Due to incomplete linkage between the selectable marker gene and the point mutation creating the tomato-specific editing site, the two expected types of plastid transformants were obtained. DNA sequencing of PCR products generated with rps12-specific primers revealed that 10 out of 12 transformants carried only the aadA marker, but not the rps12 editing site. However, two transformants could be isolated that harbored also the point mutation in rps12, creating the tomato-specific editing site (lines Nt-pDK112–1B and Nt-pDK112–3B; Fig. 2).

Interestingly, when still being heteroplasmic, the transplastomic lines with the rps12 mutation showed evidence of active gene conversion and/or recombination between wild-type plastid genomes and transgenic genomes. This was discovered by direct sequencing of PCR products covering the rps12 gene. The sequencing revealed a mixed population of transgenic plastid genomes which all carried the aadA, but were heterogeneous with respect to the presence of the point mutation in rps12. Consequently, purification of these lines to homoplasmy and segregation of the two transgenic genome types allowed isolation of transplastomic lines with and without the rps12 mutation from one and the same primary transformed clone. For example, line Nt-pDK112–1B is homoplasmic for the tomato (editing site-containing) allele of rps12, whereas line Nt-pDK112–1A is homoplasmic for the tobacco rps12 allele lacking the editing site. Both lines stem from one and the same transformation event (primary transformant Nt-pDK112–1). Similarly, line Nt-pDK112–3B has the editing site and line Nt-pDK112–3A does not. Gene conversion between a transplastome with the aadA and the tomato editing site and a wild-type genome provides a likely explanation for obtaining these two transplastomic genome types and is in line with the earlier finding that gene conversion operates at high activity in plastids (Khakhlova and Bock 2006).

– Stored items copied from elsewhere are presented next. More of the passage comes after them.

-- ==== Sys2Proof/Machine/Decision.lean ====
section
/-! DEFINITION. The policy decision encoder and the sequences the event rows share (41_dispatch_core.md R147 to R153,
43_responder_events.md R190 to R195). -/

namespace Sys2Proof.Machine

/-- The role_state that Terminal(A) leaves (41_dispatch_core.md R147). -/
def terminalRole (a : Byte) (old : RoleState) : RoleState :=
  if actStart a then .repeatedStartPending else if actStop a then .idle else old

/-- Terminal(A) (41_dispatch_core.md R147). -/
def State.terminal (s : State) (a : Byte) : State :=
  { s.issue true (actStart a) (actStop a) with roleState := terminalRole a s.roleState }

/-- ArbLost(A): only START is read (41_dispatch_core.md R148). -/
def State.arbLost (s : State) (a : Byte) : State :=
  { s.issue true (actStart a) false with roleState := if actStart a then .repeatedStartPending else .idle }

/-- Resp(A, hs) (41_dispatch_core.md R149). -/
def State.resp (s : State) (a : Byte) (hs : Bool) : State := s.issue (actAck a) (hs && actStart a) false

/-- Resp(A, hs, byte) (41_dispatch_core.md R149). -/
def State.respByte (s : State) (a : Byte) (hs : Bool) (byte : Byte) : State :=
  s.issueByte (actAck a) (hs && actStart a) false byte

/-- RxAck(): length is read first, then cursor (41_dispatch_core.md R150, 60_exceptions.md R289). -/
def withRxAck (s : State) (k : Bool → Out) : Out :=
  withField s.length .length s fun l => withField s.cursor .cursor s fun c => k (rxAckOf l c)

/-- Issue(CMD(RxAck(), 0, 0)) (42_controller_events.md R177, R179). -/
def issueRxAck (s : State) : Out := withRxAck s fun ack => .next (s.issue ack false false)

/-- Completion() (41_dispatch_core.md R151). -/
def completion (s : State) : Out :=
  withField s.lastEvent .lastEvent s fun ev =>
    let d := s.consult (.onComplete ev) ACT_STOP
    .next (d.2.terminal d.1)

/-- SendNextOrComplete() (41_dispatch_core.md R153); the fields are read in the order of the text. -/
def sendNextOrComplete (s : State) : Out :=
  withField s.cursor .cursor s fun c =>
    withField s.length .length s fun l =>
      if c < l then
        withField s.bufferBase .bufferBase s fun base =>
          memRead (bufAddr base c) s fun b =>
            .next ({ s with cursor := some (c + 1#16) }.issueByte true false false b)
      else completion s

/-- NackPath(): CONT wins over START and STOP (41_dispatch_core.md R152). -/
def nackPath (s : State) : Out :=
  withField s.lastEvent .lastEvent s fun ev =>
    let d := s.consult (.onNackOrArbitrationLoss ev) ACT_STOP
    if actCont d.1 then sendNextOrComplete d.2 else .next (d.2.terminal d.1)

/-- The START rows: in RepeatedStartPending nothing is issued and irq_flag stays 1 (42_controller_events.md R170, R171). -/
def startRow (s : State) : Out :=
  if s.roleState = .repeatedStartPending then .next s
  else withField s.targetAddress .targetAddress s fun a => .next (s.issueByte true false false a)

/-- The arbitration-lost row (42_controller_events.md R176). -/
def arbLostRow (code : Byte) (s : State) : Out :=
  let d := s.consult (.onNackOrArbitrationLoss code) 0x00#8
  .next (d.2.arbLost d.1)

/-- The store of a received byte, dropped where no slot is left: DATA is read first (42_controller_events.md R179,
R180). -/
def storeReceived (k : State → Out) (s : State) : Out :=
  let t := s.readPort .data
  withField t.cursor .cursor t fun c =>
    withField t.length .length t fun l =>
      if c < l then
        withField t.bufferBase .bufferBase t fun base =>
          memWrite (bufAddr base c) t.data t fun u => k { u with cursor := some (c + 1#16) }
      else k t

/-- RespAddrRx(code) (43_responder_events.md R190). -/
def respAddrRx (code : Byte) (s : State) : Out :=
  let t := { s with transferMode := .responderReceive }.readPort .data
  let d := t.consult (.onAddressMatch (matchedAddress t.data) code) ACT_ACK
  .next (d.2.resp d.1 false)

/-- A received byte offered to on_byte_received, with the row's choice whether START is honoured
(43_responder_events.md R191, R192). -/
def respData (hs : Bool) (code : Byte) (s : State) : Out :=
  let t := s.readPort .data
  let d := t.consult (.onByteReceived t.data code) ACT_NACK
  .next (d.2.resp d.1 hs)

/-- RespDataAck(code) (43_responder_events.md R191). -/
def respDataAck (code : Byte) (s : State) : Out := respData false code s

/-- RespDataNack(code) (43_responder_events.md R192). -/
def respDataNack (code : Byte) (s : State) : Out := respData true code s

/-- ByteRequested(): no callback, no command, a fault (43_responder_events.md R194). -/
def byteRequested (s : State) : Out :=
  if s.slots.get .onByteRequested then
    let d := s.policyCall .onByteRequested
    .next (d.2.respByte d.1.action false d.1.out)
  else raise .missingByteRequested s

/-- RespAddrTx(code), with the parameter ST_ADDR_LOADS_FIRST_BYTE; the answer of on_address_match is ignored
(43_responder_events.md R193). -/
def respAddrTx (loadsFirst : Bool) (code : Byte) (s : State) : Out :=
  let t := { s with transferMode := .responderTransmit }.readPort .data
  let u := if t.slots.get .onAddressMatch then (t.policyCall (.onAddressMatch (matchedAddress t.data) code)).2 else t
  if loadsFirst then byteRequested u else .next (u.issue true false false)

/-- The stop-received row (43_responder_events.md R208). -/
def stopReceivedRow (s : State) : Out :=
  let d := s.consult .onStopReceived ACT_ACK
  .next (d.2.resp d.1 true)

/-- LastByte(code) (43_responder_events.md R195). -/
def lastByte (code : Byte) (s : State) : Out :=
  let d := s.consult (.onLastByte code) ACT_ACK
  .next (d.2.resp d.1 true)

/-- The bus-error row: a stop is issued, Idle, no wait (43_responder_events.md R214). -/
def busErrorRow (s : State) : Out := .next { s.issue true false true with roleState := .idle }

end Sys2Proof.Machine
end

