/-- R141, R290, R314 to R316: in a dispatch the status is read first and only once, DATA is read before it is written, and
the CTRL write, if any, is the last access. -/
def Obligations.DispatchAccessOrder : Prop :=
  ∀ (s t : State) (i : Instr), i.port = .event → exec i s = .next t →
    ∃ rd wr cm, t.portLog = s.portLog ++ [.read .sr] ++ rd ++ wr ++ cm ∧
      (rd = [] ∨ rd = [.read .data]) ∧ (wr = [] ∨ wr = [.write .data t.data]) ∧ (cm = [] ∨ ∃ v, cm = [.write .ctrl v])

/-- R36: the pending flag is 0 at power-on; a CTRL write with INTERRUPT_FLAG 1 or ENABLE 0 clears it; a step sets it only by
a delivery and clears it only by such a CTRL write; while it is 1 no event runs. -/
def Obligations.PendingFlagChanges : Prop :=
  State.reset.irqFlag = false ∧
  (∀ (s : State) (v : Byte), (v.getLsbD 7 = true ∨ v.getLsbD 2 = false) → (s.writeCtrl v).irqFlag = false) ∧
  (∀ (s t : State), step s = .next t →
    (s.irqFlag = false → t.irqFlag = true → ∃ bytes rest, s.script = .event bytes :: rest) ∧
    (s.irqFlag = true → t.irqFlag = false →
      ∃ ops v, t.portLog = s.portLog ++ ops ∧ .write .ctrl v ∈ ops ∧ (v.getLsbD 7 = true ∨ v.getLsbD 2 = false))) ∧
  (∀ (s t : State) (i : Instr), s.irqFlag = true → i.port = .event → exec i s ≠ .next t)

/-- R37: the stop-pending flag is 0 at power-on; a step sets it only by a CTRL write with STOP 1 and clears it only by the
peripheral's move or a CTRL write with ENABLE 0. -/
def Obligations.StopPendingChanges : Prop :=
  State.reset.stopPending = false ∧
  (∀ (s t : State), step s = .next t →
    (s.stopPending = false → t.stopPending = true →
      ∃ ops v, t.portLog = s.portLog ++ ops ∧ .write .ctrl v ∈ ops ∧ v.getLsbD 4 = true) ∧
    (s.stopPending = true → t.stopPending = false →
      (∃ rest, s.script = .stopDone :: rest) ∨
      ∃ ops v, t.portLog = s.portLog ++ ops ∧ .write .ctrl v ∈ ops ∧ v.getLsbD 2 = false))

/-- R43, R285, R326: a fault recorded stays recorded and the refusal mark is never cleared, so that no run from a faulted or
refused state is ever FINISHED; both are empty at power-on. -/
def Obligations.MarksNeverCleared : Prop :=
  State.reset.faults = [] ∧ State.reset.refused = [] ∧
  (∀ (s t : State), step s = .next t → (∀ f ∈ s.faults, f ∈ t.faults) ∧ (∀ n ∈ s.refused, n ∈ t.refused)) ∧
  ∀ (n : Nat) (s t : State), (s.faults ≠ [] ∨ s.refused ≠ []) → core.run n s = .next t → ¬t.Finished

/-- R12, R94: a step returns at most one result, and then phase is Ready; the result is a driver status 1 to 4 or the bus
condition code in last_event, whose low bits are 0. -/
def Obligations.ReturnsOneResult : Prop :=
  ∀ (s t : State), s.Inv → step s = .next t →
    t.results = s.results ∨
    (t.phase = .ready ∧ ∃ v, t.results = s.results ++ [v] ∧
      (v ∈ [0x01#8, 0x02#8, 0x03#8, 0x04#8] ∨ (s.lastEvent = some v ∧ v &&& 0x07#8 = 0#8)))

/-- R33: wait_k changes only to 0, by a step that begins a wait, or by one, by a check that stays in its wait. -/
def Obligations.WaitCounterChanges : Prop :=
  ∀ (s t : State), step s = .next t → t.waitK ≠ s.waitK →
    (t.waitK = 0#16 ∧ t.phase ≠ .ready ∧ t.phase ≠ s.phase) ∨
    (t = { s with script := t.script, waitK := s.waitK + 1#16 } ∧ s.phase ≠ .ready)

/-- R29: no rule reads transfer_mode: two states that differ in it alone step to states that differ in it alone. -/
def Obligations.TransferModeUnread : Prop :=
  ∀ (s t : State) (m : TransferMode), step s = .next t →
    ∃ m', step { s with transferMode := m } = .next { t with transferMode := m' }

/-- R30, R40, R41, R26, R32 to R34, R47: an event changes none of: the slots, the budget, BAUD, ADDR, AMASK, the prescaler,
the pull-up enable, phase, wait_k, op, buffer_base, length, target_address, the results, the refusal mark, the allocation. -/
def Obligations.EventFrame : Prop :=
  ∀ (s t : State) (i : Instr), i.port = .event → exec i s = .next t →
    t.slots = s.slots ∧ t.timeoutBudget = s.timeoutBudget ∧ t.baud = s.baud ∧ t.addr = s.addr ∧ t.amask = s.amask ∧
    t.sr &&& 0x07#8 = s.sr &&& 0x07#8 ∧ t.pullupEn = s.pullupEn ∧ t.phase = s.phase ∧ t.waitK = s.waitK ∧ t.op = s.op ∧
    t.bufferBase = s.bufferBase ∧ t.length = s.length ∧ t.targetAddress = s.targetAddress ∧ t.results = s.results ∧
    t.refused = s.refused ∧ t.alloc = s.alloc ∧ t.script = s.script

/-- R196: the responder events (codes 0x60 to 0xC8) leave role_state, cursor, length, buffer_base, target_address and every
byte of buffer memory; only the address-match rows write transfer_mode. -/
def Obligations.ResponderFrame : Prop :=
  ∀ (s t : State) (i : Instr) (code d : Byte), encode i = [code, d] → i.port = .event → 0x60 ≤ code.toNat →
    exec i s = .next t →
    t.roleState = s.roleState ∧ t.cursor = s.cursor ∧ t.length = s.length ∧ t.bufferBase = s.bufferBase ∧
    t.targetAddress = s.targetAddress ∧ t.mem = s.mem ∧
    (code ∉ [0x60#8, 0x68#8, 0x70#8, 0x78#8, 0xA8#8, 0xB0#8] → t.transferMode = s.transferMode)

/-- R28, R47 (b): which steps enter each role. Busy: a check, in the first wait from Idle or in the repeated-start wait.
Stopping: a stop. Uninitialized: a shut_down. RepeatedStartPending: an event of the completion sequence, the NACK path or
arbitration loss. Idle: one of these events or a bus error, a controller initialisation, a reset, or a check that ends the
repeated-start wait by the forced reset or the stop wait by success or the forced reset. -/
def Obligations.RoleEntered : Prop :=
  ∀ (s t : State), step s = .next t → t.roleState ≠ s.roleState →
    (t.roleState = .busy →
      ((s.phase = .waitQ1 ∧ s.roleState = .idle) ∨ s.phase = .waitRS) ∧ check { s with script := t.script } = .next t) ∧
    (t.roleState = .stopping → ∃ bytes tail rest, s.script = .host bytes :: rest ∧ decode .host bytes = .instr .stop tail) ∧
    (t.roleState = .uninitialized →
      ∃ bytes tail rest, s.script = .host bytes :: rest ∧ decode .host bytes = .instr .shutDown tail) ∧
    (t.roleState = .repeatedStartPending →
      ∃ bytes i tail rest code d, s.script = .event bytes :: rest ∧ decode .event bytes = .instr i tail ∧ encode i = [code, d] ∧
        code ∈ [0x18#8, 0x20#8, 0x28#8, 0x30#8, 0x38#8, 0x48#8, 0x58#8]) ∧
    (t.roleState = .idle →
      (∃ bytes i tail rest code d, s.script = .event bytes :: rest ∧ decode .event bytes = .instr i tail ∧ encode i = [code, d] ∧
        code ∈ [0x00#8, 0x18#8, 0x20#8, 0x28#8, 0x30#8, 0x38#8, 0x48#8, 0x58#8]) ∨
      (∃ bytes i tail rest, s.script = .host bytes :: rest ∧ decode .host bytes = .instr i tail ∧
        (i = .reset ∨ (∃ fd tm hc hn, i = .initController fd tm hc hn) ∨ ∃ b p tm hc hn, i = .initControllerRaw b p tm hc hn)) ∨
      (check { s with script := t.script } = .next t ∧ t.phase = .ready ∧
        ((s.phase = .waitRS ∧ t.results = s.results ++ [0x03#8]) ∨
          (s.phase = .waitStop ∧ (t.results = s.results ++ [0x01#8] ∨ t.results = s.results ++ [0x03#8])))))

Analysis of tobacco plastid transformants carrying the tomato-specific rps12 editing site

As the rps12 exons 2 and 3 are part of an operon which is transcribed as a polycistronic mRNA, it was important to verify that neither insertion of the aadA selection marker nor the point mutation introduced into exon 2 affect transcription of the operon or stability of the rps12 mRNAs. We, therefore, comparatively analyzed accumulation of rps12 transcripts in wild-type and transplastomic tobacco lines (Fig. 2C). No significant difference was found in transcript pattern and mRNA accumulation levels between the wild type, the transplastomic lines only having the aadA marker and those additionally carrying the rps12 point mutation indicating that integration of the aadA and introduction of the editing site do not negatively affect synthesis or stability of rps12 transcripts.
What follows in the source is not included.